Should DynCorp have been warned its pricing was killing its bid?
Several things stand out to me in a recent Government Accountability Office decision denying a protest by DynCorp.
First, there is the huge gap in the prices proposed by DynCorp, the incumbent, and KBR, the winner of a task order under the Logistics Civil Augmentation Program IV or LOGCAP contract. The Army was competing a following task to support military installations in the Arabian Peninsula.
DynCorp bid a price of $148.1 million, a whopping $111 million higher than KBR’s bid of $37 million. Yes, $37 million.
The second thing was that GAO said that the significant price difference didn’t matter, because this was going to be a cost-plus contract. “Regardless of the costs proposed, the government is bound to pay the contractor its actual and allowable costs,” GAO wrote.
Instead, the Army has to conduct a cost realism analysis to determine if the costs bid are realistic for the work to be done. GAO looks at the methodology used and determines whether it is reasonable.
And here is where the third thing stands out to me: GAO found several mistakes that the Army made in evaluating the bids, but none of the mistakes were egregious enough to show that DynCorp’s chances of winning were hurt.
Here again, the prices bid came into play. GAO wrote that “even if the protester was correct that KBR’s proposal should have been adjusted … it does not appear that the adjustments establish that, but for the alleged errors, the protester would have had a substantial chance for award.”
In other words, the Army’s mistakes couldn’t overcome the huge gap in the prices bid.
And a final issue: It appears that DynCorp may have been a victim of its own attempts to stand out from its competitors.
DynCorp argued that the Army had to have engaged in unequal discussions with KBR and Fluor, a third bidder, regarding the true nature of the requirements. Otherwise, there wouldn’t have been such a wide disparity between DynCorp’s proposed costs and the costs proposed by KBR and Fluor. (Fluor’s bid was $40.1 million.)
But the Army told GAO that DynCorp’s proposed hours and costs were not seen as a significant weakness. They found that DynCorp’s proposal was “realistic and reasonable” because it proposed a unique technical/management approach. In fact, the Army saw that part of DynCorp’s proposal as a unique strength.
But the uniqueness wasn’t enough to overcome a price that was some 300 percent higher than its competitors. GAO said it doubts that any discussions would have significantly closed the pricing gap.
GAO said just because the price gap was so significant, the Army still didn’t need to enter into discussions with DynCorp because its price and staffing proposals were not seen as weaknesses.
My conclusion is that I don’t quite buy the Army and GAO’s reasoning here because it seems obvious to me that gap is why DynCorp lost.

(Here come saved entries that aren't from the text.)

/-- 41_synchronizer.md R126, 70_reset_and_hazards.md R167: after a commit, at most 25 SYMs with any IDLEs and reads
between them commit nothing and leave the slots, SYNC, LAST, CG and the held commit outputs as they were; only SR,
SKIP, the strobes and the model's own select wires move. A read as a step is notes/assumptions/2.md. -/
def Obligations.SlotsStayForTwentyFiveSymbols : Prop :=
  ∀ (l : List Instr) (s : State), s.legal = true → s.skip = 26#5 → (∀ i ∈ l, i ≠ .reset ∧ i.present Config.params = true) →
    countSyms l ≤ 25 →
    ∃ t, runInstrs l s = .next t ∧ commitsOf l s = [] ∧ t.slots = s.slots ∧ t.sync = s.sync ∧ t.last = s.last ∧
      t.cg = s.cg ∧ t.skip.toNat = 26 - countSyms l ∧ t.oType = s.oType ∧ t.oWord = s.oWord ∧
      t.oAvail = s.oAvail ∧ t.oKnown = s.oKnown ∧ t.oSyn = s.oSyn

/-- 42_control.md R131, 20_memory.md R55, 70_reset_and_hazards.md R174: leaving the IDLEs and the reads out of a run
changes no register but the strobes, and no commit. A read as a step of a run is the model's own
(notes/assumptions/2.md). -/
def Obligations.IdlesAndReadsDoNotMatter : Prop :=
  ∀ (l : List Instr) (s : State), s.legal = true → (∀ i ∈ l, i.present Config.params = true) →
    ∃ t u, runInstrs l s = .next t ∧ runInstrs (l.filter Instr.writes) s = .next u ∧ t.sameData u ∧
      commitsOf l s = commitsOf (l.filter Instr.writes) s

/-- 20_memory.md R46: after 26 SYMs SR holds them, the first in bit 25, whatever it held before. -/
def Obligations.WindowHoldsTheLastBlock : Prop :=
  ∀ (s : State) (w : BlockWord), s.legal = true → ∃ t, runInstrs (symsOf w) s = .next t ∧ t.sr = w

/-- 40_corrector.md R98, 41_synchronizer.md R111 and R116: a block-aligned machine that receives a valid block
commits its type and its payload, available, and its confidence grows. -/
def Obligations.ValidBlockIsCommitted : Prop :=
  ∀ (s : State) (ty : BlockType) (P : Payload), s.legal = true → s.skip = 26#5 →
    ∃ t, runInstrs (symsOf (validBlock Config.params ty P)) s = .next t ∧ t.oValid = true ∧ t.oKnown = true ∧
      t.oType = ty.code ∧ payload (t.slotRead ty).word = P ∧ (t.slotRead ty).avail = true ∧
      t.sync.toNat = min (s.sync.toNat + 1) 4 ∧ t.skip = 26#5 ∧
      ∀ other, other ≠ ty → t.slotRead other = s.slotRead other

/-- 40_corrector.md R100, 41_synchronizer.md R111, R114 and R116: a locked machine repairs a burst of up to 5 bits in the
block it expects next, when the burst makes its syndrome unknown. -/
def Obligations.BurstInTheExpectedBlockIsRepaired : Prop :=
  ∀ (s : State) (last : BlockType) (P : Payload) (e : BlockWord), s.legal = true → s.last = last.code →
    s.skip = 26#5 → 2 ≤ s.sync.toNat → IsCorrectableBurst e →
    known Config.params (syndrome (validBlock Config.params (succType last) P ^^^ e)) = false →
    ∃ t, runInstrs (symsOf (validBlock Config.params (succType last) P ^^^ e)) s = .next t ∧ t.oValid = true ∧
      t.oKnown = false ∧ t.oType = (succType last).code ∧ payload (t.slotRead (succType last)).word = P ∧
      (t.slotRead (succType last)).avail = true ∧ t.sync.toNat = s.sync.toNat - 1

/-! ### The corrector -/

/-- 40_corrector.md R87. -/
def Obligations.SyndromeIsLinear : Prop :=
  ∀ u v : BlockWord, syndrome (u ^^^ v) = syndrome u ^^^ syndrome v

/-- 30_encoding.md R74, 40_corrector.md R90: the syndrome of each single bit. -/
def Obligations.SyndromeOfEachBit : Prop :=
  (∀ p, 16 ≤ p → p ≤ 25 → syndrome (1#26 <<< p) = 1#10 <<< (p - 16)) ∧
  (List.range 16).map (fun p => syndrome (1#26 <<< p)) =
    [0b1100011011#10, 0b1110001111#10, 0b1010100111#10, 0b0011110111#10, 0b0111101110#10, 0b1111011100#10,
     0b1000000001#10, 0b0110111011#10, 0b1101110110#10, 0b1101010101#10, 0b1100010011#10, 0b1110011111#10,
     0b1010000111#10, 0b0010110111#10, 0b0101101110#10, 0b1011011100#10]

/-- 40_corrector.md R89: the syndrome is zero exactly for the words that g(x) divides; and those are the words
`{P, chk}` of 30_encoding.md R75. -/
def Obligations.SyndromeZeroIffCodeword : Prop :=
  ∀ w : BlockWord, (syndrome w = 0#10 ↔ polyMod w = 0#10) ∧
    (syndrome w = 0#10 ↔ w = mkBlock (payload w) (checkWord (payload w)))

/-- 40_corrector.md R91: OFFSET-REMOVE changes the check field only, by the offset of the claimed type. -/
def Obligations.OffsetTouchesTheCheckFieldOnly : Prop :=
  ∀ (p : Params) (w : BlockWord) (ty : BlockType),
    payload (unoffset p w ty) = payload w ∧ checkField (unoffset p w ty) = checkField w ^^^ offsetOf p ty

/-- 40_corrector.md R92: the syndrome of a valid block is its type's, whatever its payload. -/
def Obligations.ValidBlockHasItsTypesSyndrome : Prop :=
  ∀ (p : Params) (ty : BlockType) (P : Payload),
    syndrome (validBlock p ty P) = syndrome (zext26 (offsetOf p ty))

/-- 40_corrector.md R93: the default type syndromes, distinct and nonzero. The offsets they come from are
the spec's default parameter (notes/assumptions/6.md). -/
def Obligations.DefaultTypeSyndromes : Prop :=
  synTabs Config.params = [0x3D8#10, 0x3D4#10, 0x25C#10, 0x3CC#10, 0x258#10] ∧
    (synTabs Config.params).Nodup ∧ 0#10 ∉ synTabs Config.params

/-- 40_corrector.md R93: a configuration whose type syndromes are not distinct is refused by every operation, in
every state (that RESET is refused too is the model's reading, notes/assumptions/11.md). -/
def Obligations.IndistinctSyndromesRefused : Prop :=
  ∀ (p : Params) (s : State) (b : Bool) (port : Nat) (sel : Code),
    (∃ t u : BlockType, t ≠ u ∧ synTab p t = synTab p u) →
    resetAt p s = .refused .indistinctSyndromes ∧ idleAt p s = .refused .indistinctSyndromes ∧
    symAt p b s = .refused .indistinctSyndromes ∧ readAt p port sel s = .refused .indistinctSyndromes

/-- 40_corrector.md R98: a block with the syndrome of its type is stored recovered and unrepaired. -/
def Obligations.KnownSyndromeMeansNoRepair : Prop :=
  ∀ (p : Params) (w : BlockWord) (ty : BlockType), syndrome w = synTab p ty →
    correct p w ty = { word := w ^^^ zext26 (offsetOf p ty), avail := true }

/-- 40_corrector.md R97: no error detected. -/
def Obligations.ZeroSyndromeReturnsTheWord : Prop :=
  ∀ (p : Params) (w : BlockWord) (ty : BlockType), syndrome (unoffset p w ty) = 0#10 →
    correct p w ty = { word := unoffset p w ty, avail := true }

/-- 40_corrector.md R99: once the trap has fired, at any step of the walk, the block is recovered; a block that is
not recovered never trapped and ends with low bits that are not zero. -/
def Obligations.TrapMeansRecovered : Prop :=
  (∀ (n : Nat) (x : Walk), (walkFrom n x).found = true → (x.found = true → lowZero x.s = true) →
    lowZero (walkFrom n x).s = true) ∧
  (∀ (p : Params) (w : BlockWord) (ty : BlockType), (correct p w ty).avail = false →
    (walk (unoffset p w ty)).found = false ∧ lowZero (walk (unoffset p w ty)).s = false)

/-- 40_corrector.md R100: every burst of length 1 to 5 within bits 25..5 of a block of the type claimed is recovered
with the original payload; check bits are never corrected, whatever the word. -/
def Obligations.BurstsUpToFiveBitsAreCorrected : Prop :=
  (∀ (p : Params) (ty : BlockType) (P : Payload) (e : BlockWord), IsCorrectableBurst e →
    payload (correct p (validBlock p ty P ^^^ e) ty).word = P ∧
      (correct p (validBlock p ty P ^^^ e) ty).avail = true) ∧
  (∀ (p : Params) (w : BlockWord) (ty : BlockType),
    checkField (correct p w ty).word = checkField (unoffset p w ty))

/-- 40_corrector.md R101: errors in check bits 4..0 alone are reported unrecoverable and the payload is kept; the
walk does not trap and ends with the error pattern. -/
def Obligations.LowCheckErrorsAreUnrecoverable : Prop :=
  ∀ (p : Params) (ty : BlockType) (P : Payload) (e : BlockWord), IsLowCheckError e →
    (correct p (validBlock p ty P ^^^ e) ty).avail = false ∧
    payload (correct p (validBlock p ty P ^^^ e) ty).word = P ∧
    (walk (unoffset p (validBlock p ty P ^^^ e) ty)).found = false ∧
    (walk (unoffset p (validBlock p ty P ^^^ e) ty)).s = e.setWidth 10

/-- 40_corrector.md R102: a miscorrected 6-bit burst; 80 of the 336 bursts of length 6 on the valid A block of
payload 0x1234 are miscorrected. -/
def Obligations.SomeLongBurstsAreMiscorrected : Prop :=
  (payload (correct Config.params (validBlock Config.params .a 0x1234#16 ^^^ 0b100101#26) .a).word = 0x8A34#16 ∧
    (correct Config.params (validBlock Config.params .a 0x1234#16 ^^^ 0b100101#26) .a).avail = true) ∧
  (List.range 336).countP (fun n =>
    let x := correct Config.params
      (validBlock Config.params .a 0x1234#16 ^^^ BitVec.ofNat 26 ((33 + 2 * (n % 16)) <<< (n / 16))) .a
    x.avail && payload x.word != 0x1234#16) = 80

/-- 40_corrector.md R103: of the 1023 nonzero syndromes, 271 trap, 16 end recovered with no trap, and 736 end
unrecovered. -/
def Obligations.OutcomesOverAllSyndromes : Prop :=
  let ends := (List.range 1023).map fun n => walkFrom 16 { s := BitVec.ofNat 10 (n + 1), out := 0#26, found := false }
  ends.countP (fun x => x.found && lowZero x.s) = 271 ∧ ends.countP (fun x => !x.found && lowZero x.s) = 16 ∧
    ends.countP (fun x => !lowZero x.s) = 736 ∧
    (ends.filter fun x => !x.found && lowZero x.s).all (fun x => x.out == 0#26) = true

/-- 40_corrector.md R104: the flip pattern and the flag are functions of the syndrome alone. -/
def Obligations.RepairDependsOnTheSyndromeAlone : Prop :=
  ∀ (p q : Params) (v w : BlockWord) (t u : BlockType), syndrome (unoffset p v t) = syndrome (unoffset q w u) →
    (correct p v t).word ^^^ unoffset p v t = (correct q w u).word ^^^ unoffset q w u ∧
      (correct p v t).avail = (correct q w u).avail

/-! ### Encodings and steps -/

/-- 30_encoding.md R64 and R66: the operation of each of the eight commands, and the rows of the opcode table. -/
def Obligations.CommandsDecodeAsTheTableSays : Prop :=
  (∀ lo : BitVec 2, decodeFrame (commandFrame (1#1 ++ lo)) = .ok .reset) ∧
  (∀ x : BitVec 1, decodeFrame (commandFrame (0b00#2 ++ x)) = .ok .idle) ∧
  decodeFrame (commandFrame 0b010#3) = .ok (.sym false) ∧ decodeFrame (commandFrame 0b011#3) = .ok (.sym true) ∧
  ∀ c : Cmd, ∃ i, decodeFrame (commandFrame c) = .ok i ∧
    ∀ r ∈ opcodeRows, r.matchesCmd c = true ↔
      (r.mnemonic = "RESET" ∧ i = .reset) ∨ (r.mnemonic = "IDLE" ∧ i = .idle) ∨
      (r.mnemonic = "SYM" ∧ i = .sym (c.getLsbD 0))

/-- 30_encoding.md R65: SYM's operand is CMD[0], RST has priority, and SYM is ignored when SYM_VALID is 0. -/
def Obligations.CommandFieldPriority : Prop :=
  ∀ c : Cmd,
    (c.getLsbD 2 = true → decodeCommand c = .reset) ∧
    (c.getLsbD 2 = false → c.getLsbD 1 = true → decodeCommand c = .sym (c.getLsbD 0)) ∧
    (c.getLsbD 2 = false → c.getLsbD 1 = false → decodeCommand c = decodeCommand (c ^^^ 1#3))

/-- Words written out from 30_encoding.md R64 and R67. The frame around them is the model's own: the mark and the
port number of a read frame (notes/assumptions/1.md, 8.md), and that a command frame with an upper bit set is
refused (notes/assumptions/9.md). -/
def Obligations.SampleWordsDecode : Prop :=
  decodeTableWord 8 0b100 = some .reset ∧ decodeTableWord 8 0b111 = some .reset ∧
  decodeTableWord 8 0b000 = some .idle ∧ decodeTableWord 8 0b001 = some .idle ∧
  decodeTableWord 8 0b010 = some (.sym false) ∧ decodeTableWord 8 0b011 = some (.sym true) ∧
  decodeTableWord 8 0b1011 = some (.read 0 3#3) ∧ decodeTableWord 8 0b1111 = some (.read 0 7#3) ∧
  decodeTableWord 8 0b11000 = some (.read 1 0#3) ∧ decodeTableWord 8 0b11111111 = some (.read 15 7#3) ∧
  decodeTableWord 8 0b10000 = none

To use the car analogy: The Army wanted to buy a car and DynCorp bid a Lamborghini while KBR bid a Chevy.
It seems to me that while the Army might love the capabilities of the Lamborghini, it’s never going to buy the Lamborghini over the Chevy.
Don’t you think it is reasonable for the Army to tell DynCorp, Hey, we love your proposal but we can’t afford to buy it, especially when we have other bids that we reasonably expect will get the job done.
It seems to me that the Army should have had the conversation with DynCorp.
The Army and GAO might argue that the pricing wasn’t a weakness for DynCorp but in reading GAO’s decision, it’s obvious that the pricing was DynCorp’s fatal flaw, and they should have been warned.